Saved entries:
Segment Open

-- ==== Sys2Proof/Laws/Operands.lean ====
section
/-! SUPPORT. The addressing mode's spec lemmas (20_memory.md R41, R42). -/

namespace Sys2Proof.Machine

/-- An access reaches index `a` exactly when the effective address is `a`. -/
theorem memIndex_eq_some (base : Word) (imm : Int) (a : MemIndex) :
    memIndex base imm = some a ↔ effectiveAddress base imm = (a.val : Int) := by
  unfold memIndex
  split
  · rename_i h
    have h0 := h.1
    have h1 : effectiveAddress base imm < 256 := h.2
    simp only [Option.some.injEq, Fin.ext_iff]
    omega
  · rename_i h
    have ha := a.isLt
    simp only [reduceCtorEq, false_iff]
    intro e
    exact h ⟨by omega, show effectiveAddress base imm < 256 by omega⟩

/-- An access reaches no word exactly when the effective address is out of range. -/
theorem memIndex_eq_none (base : Word) (imm : Int) :
    memIndex base imm = none ↔ ¬ InRange (effectiveAddress base imm) := by
  unfold memIndex
  split
  · rename_i h
    exact ⟨fun e => by simp at e, fun e => absurd h e⟩
  · rename_i h
    exact ⟨fun _ => h, fun _ => rfl⟩

/-- The wrapped address is the exact one modulo 2^32 (R42). -/
theorem effectiveAddress32_eq (base : Word) (imm : Int) :
    effectiveAddress32 base imm = BitVec.ofInt 32 (effectiveAddress base imm) := by
  simp [effectiveAddress32, effectiveAddress, immWord, BitVec.ofInt_add]

end Sys2Proof.Machine
end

Segment Closed

■ Exercise objective: Your answer should be exactly the lines of the data above, from the first through the line containing "exact ⟨fun _ => h, fun _ => rfl⟩".

■ Written response:
-- ==== Sys2Proof/Laws/Operands.lean ====
section
/-! SUPPORT. The addressing mode's spec lemmas (20_memory.md R41, R42). -/

namespace Sys2Proof.Machine

/-- An access reaches index `a` exactly when the effective address is `a`. -/
theorem memIndex_eq_some (base : Word) (imm : Int) (a : MemIndex) :
    memIndex base imm = some a ↔ effectiveAddress base imm = (a.val : Int) := by
  unfold memIndex
  split
  · rename_i h
    have h0 := h.1
    have h1 : effectiveAddress base imm < 256 := h.2
    simp only [Option.some.injEq, Fin.ext_iff]
    omega
  · rename_i h
    have ha := a.isLt
    simp only [reduceCtorEq, false_iff]
    intro e
    exact h ⟨by omega, show effectiveAddress base imm < 256 by omega⟩

/-- An access reaches no word exactly when the effective address is out of range. -/
theorem memIndex_eq_none (base : Word) (imm : Int) :
    memIndex base imm = none ↔ ¬ InRange (effectiveAddress base imm) := by
  unfold memIndex
  split
  · rename_i h
    exact ⟨fun e => by simp at e, fun e => absurd h e⟩
  · rename_i h
    exact ⟨fun _ => h, fun _ => rfl⟩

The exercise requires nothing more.